The abbreviated programming information within this cell is
provided in more detail form within a program detail and control
region 950. Generally speaking, the program detail and control
region 950 displays detailed information about a selected cell
within the program guide grid as well as various indicators,
selectable controls and the like. For example, a first selectable
control 951 is used to toggle between a "Standard" UI presentation
(the UI screen 900 of FIG. 9) and a "Video Guide" UI presentation
(the UI Screen presentation 1000 of FIG. 10).
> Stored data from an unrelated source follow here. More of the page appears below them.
def execPartcfgWrite (p : BitVec 3) (v : DWord) (s : State) : Host.Outcome State Fault Refusal :=
  occurs (s.hostWrite (partOff p 0x00) v) s
def execRootWrite (p : BitVec 3) (v : DWord) (s : State) : Host.Outcome State Fault Refusal :=
  occurs (s.hostWrite (partOff p 0x08) v) s
def execCfdirWrite (p : BitVec 3) (v : DWord) (s : State) : Host.Outcome State Fault Refusal :=
  occurs (s.hostWrite (partOff p 0x40) v) s
def execCmdctlWrite (p : BitVec 3) (v : DWord) (s : State) : Host.Outcome State Fault Refusal :=
  occurs (s.hostWrite (partOff p 0x28) v) s
def execCmdtailWrite (p : BitVec 3) (v : DWord) (s : State) : Host.Outcome State Fault Refusal :=
  occurs (s.hostWrite (partOff p 0x30) v) s
def execEvctlWrite (v : DWord) (s : State) : Host.Outcome State Fault Refusal := occurs (s.hostWrite 0x40008 v) s
def execEvheadWrite (v : DWord) (s : State) : Host.Outcome State Fault Refusal := occurs (s.hostWrite 0x40018 v) s
def execRegisterWrite (off : BitVec 24) (v : DWord) (s : State) : Host.Outcome State Fault Refusal :=
  occurs (s.hostWrite off.toNat v) s

/-! ### What BAR0 reads (R394) -/

/-- Enabled cores (00 R6). -/
def State.enCores (s : State) : Nat := ((span 0 288).filter (fun k => bit s.coreEn k)).length

/-- The device identity block (00 R6). -/
def State.identity (s : State) (o : Nat) : Nat :=
  if o = 0 then 0x0288 * 65536 + 0x01 * 256 + s.stepping.toNat
  else if o = 8 then s.enCores
  else if 0x10 ≤ o ∧ o < 0x38 then bits s.coreEn (64 * ((o - 0x10) / 8)) 64
  else 0

def State.readPart (s : State) (p : BitVec 3) (o : Nat) : Nat :=
  let q := s.part p
  match o with
  | 0x00 => q.dies.toNat + (if q.bank then 16 else 0) + (if q.err then 64 else 0) + (if s.partBusy p then 128 else 0)
  | 0x08 => q.root.toNat
  | 0x18 => q.dbResult.toNat + q.dbCount.toNat * 2 ^ 32
  | 0x20 => q.cmdBase.toNat
  | 0x28 => q.cmdLog2n.toNat + (if q.cmdEn then 256 else 0)
  | 0x30 => q.cmdTail.toNat
  | 0x38 => q.cmdHead.toNat
  | 0x40 => q.cfdir.toNat
  | _ => 0

/-- The performance block of a core (R413); a disabled core's reads 0. -/
def State.readPerf (s : State) (k o : Nat) : Nat :=
  let c := s.core k
  if !s.enabled k then 0
  else if o = 0x00 then c.spills.toNat + c.reloads.toNat * 2 ^ 32
  else if o = 0x08 then c.laneRepairs.toNat + c.spareLanes.toNat * 65536
  else if o = 0x10 then c.llmiss.toNat
  else if o = 0x18 then c.memcap
  else 0

/-- The value of an aligned 64-bit read of BAR0. DEDUCED, entry 89. -/
def State.barRead (s : State) (o : Nat) : Nat :=
  if !s.powered then 0
  else if o < 0x10000 then s.identity o
  else if o = 0x10028 then s.bootState.toNat + s.bootReason.toNat * 256
  else if s.bootState = 3 ∧ 0x800000 ≤ o then leNat (s.recBuf.readN (o - 0x800000) 8)
  else if !s.isReady then 0
  else if o = 0x10000 then s.leaseLen.toNat
  else if o = 0x10008 then s.rbth.toNat + (if s.rben then 256 else 0)
  else if o = 0x10010 then (if s.pen then 1 else 0)
  else if o = 0x10018 then s.ownerTo.toNat
  else if o = 0x10020 then s.period.toNat + (if s.phen then 256 else 0) + s.temp.toNat * 65536
  else if o = 0x10030 then s.peerId.toNat
  else if 0x20000 ≤ o ∧ o < 0x20800 then s.readPart (BitVec.ofNat 3 ((o - 0x20000) / 256)) (o % 256)
  else if 0x30000 ≤ o ∧ o < 0x30400 then
    (if o % 256 = 0 then (s.die ((o - 0x30000) / 256)).ovfb.toNat
     else if o % 256 = 8 then (s.die ((o - 0x30000) / 256)).ovfs.toNat else 0)
  else if o = 0x40000 then s.ev.base.toNat
  else if o = 0x40008 then s.ev.log2n.toNat + (if s.ev.en then 256 else 0) + (if s.ev.irq then 512 else 0)
  else if o = 0x40010 then s.evTail
  else if o = 0x40018 then s.ev.head
  else if o = 0x40020 then s.ev.lost.toNat
  else if 0x50000 ≤ o ∧ o < 0x50200 then
    let x : Peer := s.peers[(BitVec.ofNat 6 ((o - 0x50000) / 8)).toNat]
    x.epoch.toNat * 2 ^ 48 + x.dist.toNat * 2 ^ 32 + (if x.up then 2 else 0) + (if x.en then 1 else 0)
  else if 0x100000 ≤ o ∧ o < 0x100000 + 0x40 * 288 then s.readPerf ((o - 0x100000) / 0x40) (o % 0x40)
  else 0

/-! ### BAR2 (03 R91, R92, 16 R394) -/

/-- The pieces of a range of addresses, frame by frame: address and length. -/
def byFrame (pa n : Nat) : List (Nat × Nat) :=
  (span (pa / 65536) ((pa + n + 65535) / 65536 - pa / 65536)).map (fun f =>
    (Nat.max pa (65536 * f), Nat.min (pa + n) (65536 * (f + 1)) - Nat.max pa (65536 * f)))

/-- Whether a host access must wait for another holder first; the snoops are sent. -/
def State.hostWaits (s : State) (pa n : Nat) (wr : Bool) : Option State :=
  (byFrame pa n).findSome? (fun x => s.placeHeld (.dev x.1 0) x.2 wr)

/-- A host access reaches every frame of its range (03 R79). -/
def State.hostTouches (s : State) (pa n : Nat) : State := (byFrame pa n).foldl (fun s x => s.touchHome x.1) s

/-- BAR2_READ: performed at the home; lost or poisoned sectors read as 0. DEDUCED, entry 79. -/
def State.bar2Read (s : State) (pa n : Nat) : Option State :=
  if !s.isReady || !s.hostLink then none
  else
    match s.hostWaits pa n false with
    | some s1 => some s1
    | none =>
      let s1 := (s.hostTouches pa n).findErrors pa n
      let bs := (span pa n).map (fun a => if (s1.badCode a 1).isSome then 0 else s1.homeByte s1.gt a)
      some { s1 with hostReply := bs }

def execBar2Read (pa : BitVec 39) (n : Nat) (s : State) : Host.Outcome State Fault Refusal := occurs (s.bar2Read pa.toNat n) s

/-- Bytes of a host write as memory takes them: of a frame attribute byte only CF is writable (02 R46). -/
def State.maskAttrs (s : State) (pa : Nat) (bytes : List Byte) : List Byte :=
  if 2 ^ 23 ≤ pa then bytes
  else (numbered pa bytes).map (fun x =>
    if x.1 < 2 ^ 23 then (nthD 0 (s.homeLatest x.1 1) 0 &&& 0xFE) ||| (x.2 &&& 1) else x.2)

/-- The frames of a larger page keep the attributes of its first frame, whichever of them a write names (02 R46).
DEDUCED, entry 14. -/
def State.evenAttrs (s : State) (pa n : Nat) : State :=
  if 2 ^ 23 ≤ pa then s
  else (s.knownPages.filter (fun x => decide (1 < x.2) && overlaps x.1 x.2 pa n)).foldl (fun s x =>
    s.setAttrs (x.1 + 1) (x.2 - 1) (nthD 0 (s.homeLatest x.1 1) 0)) s

/-- A store of the host reaches its home, where no other holder stands in its way. -/
def State.hostPut (s : State) (pa : Nat) (bytes : List Byte) : State :=
  ((s.homeStore 0 hostWriter pa (s.maskAttrs pa bytes)).1).evenAttrs pa bytes.length

/-- One sector's bytes of a host write: dropped on a held line (DROPWRITE, 11 R300); a whole sector rewrites a lost or poisoned
one; a part of a lost sector is dropped. -/
def State.hostSector (s : State) (pa : Nat) (bytes : List Byte) : State :=
  let x := s.sector (pa / 64)
  if s.holds.any (fun h => overlaps h.base (if h.ea then 512 else 256) pa bytes.length) then
    s.record 9 (homeDie pa) baseUnit 64 (lineBase pa)
  else if bytes.length = 64 ∧ (x.lost || x.ownerLost) = true then (s.clearMarks (pa / 64)).hostPut pa bytes
  else s.hostPut pa bytes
A second selectable
control 952 is used to toggle between a "Filter On" mode (the UI
Screens 900 of FIG. 9 and 1000 of FIG. 10) and a "Filter Off" mode
(the UI Screen 1100 of FIG. 11).
[0103] FIG. 10 depicts an exemplary UI screen useful in
understanding the present invention. The UI screen 1000 of FIG. 10
is substantially same as the UI screen 900 of FIG. 9, except that
the UI screen 1000 is a "Video Guide" presentation which further
includes a vertically disposed video bar 960 including scaled live
video imagery associated with each of the five broadcast channels
920 presently selected for display within the programming guide or
grid 940.
[0104] FIG. 11 depicts an exemplary UI screen useful in
understanding the present invention. The UI screen 1100 of FIG. 11
is functionally similar to the UI screen 1000 of FIG. 10, except
that the UI screen 1100 operate in a filtered mode wherein video
imagery associated with certain channels is blocked. These channels
may be blocked due to parental control settings, due to being
outside of the purchase channel package of the subscriber or for
some other reason. In particular, it can be seen by inspection that
a "No Video Available" replacement image is displayed in place of
the currently tuned inset image 910, as well as the fourth 964 and
fifth 965 cells in the video bar 960. In addition, a "Channel
Blocked" replacement image is displayed in place of the first 961
cell in the video bar 960. Different replacement images may be used
to denote different reasons for the lack of displayed video.
[0105] The various mechanisms described above are well adapted to
providing an interactive program guide, user interface (UI) and the
like to a television or video service user/subscriber via a set top
box (STB) or other consumer premises equipment (CPE). The imagery
provided within the context of the interactive program guide, UI
and the like may be rendered at the STB/CPE by any of a plurality
of known techniques.
[0106] Various embodiments contemplate a cloud-based user interface
wherein UI imagery is rendered at a remote server or other device
such that UI imagery is provided via a compressed video stream,
thereby avoiding the need for many STB tuners. For example, various
embodiments contemplate a head end server delivering content to a
STB via a regional node, wherein the regional node further
generates and delivers program guide imagery to the STBs. In
various embodiments, the regional node scales live video imagery
associated with current channels to provide scaled channel imagery
which is then combined with program guide information/functional
elements (e.g., HTML, XML or other format) and delivered to the
STB.
[0107] In operation, data received by the regional node from a
particular STB indicative of a desired program guide UI screen is
used by the regional mode to generate or stitch together the
desired program guide UI screen, which is then delivered to the STB
as a stream including UI video imagery including channel thumbnail
imagery, as well as program guide information/functional elements.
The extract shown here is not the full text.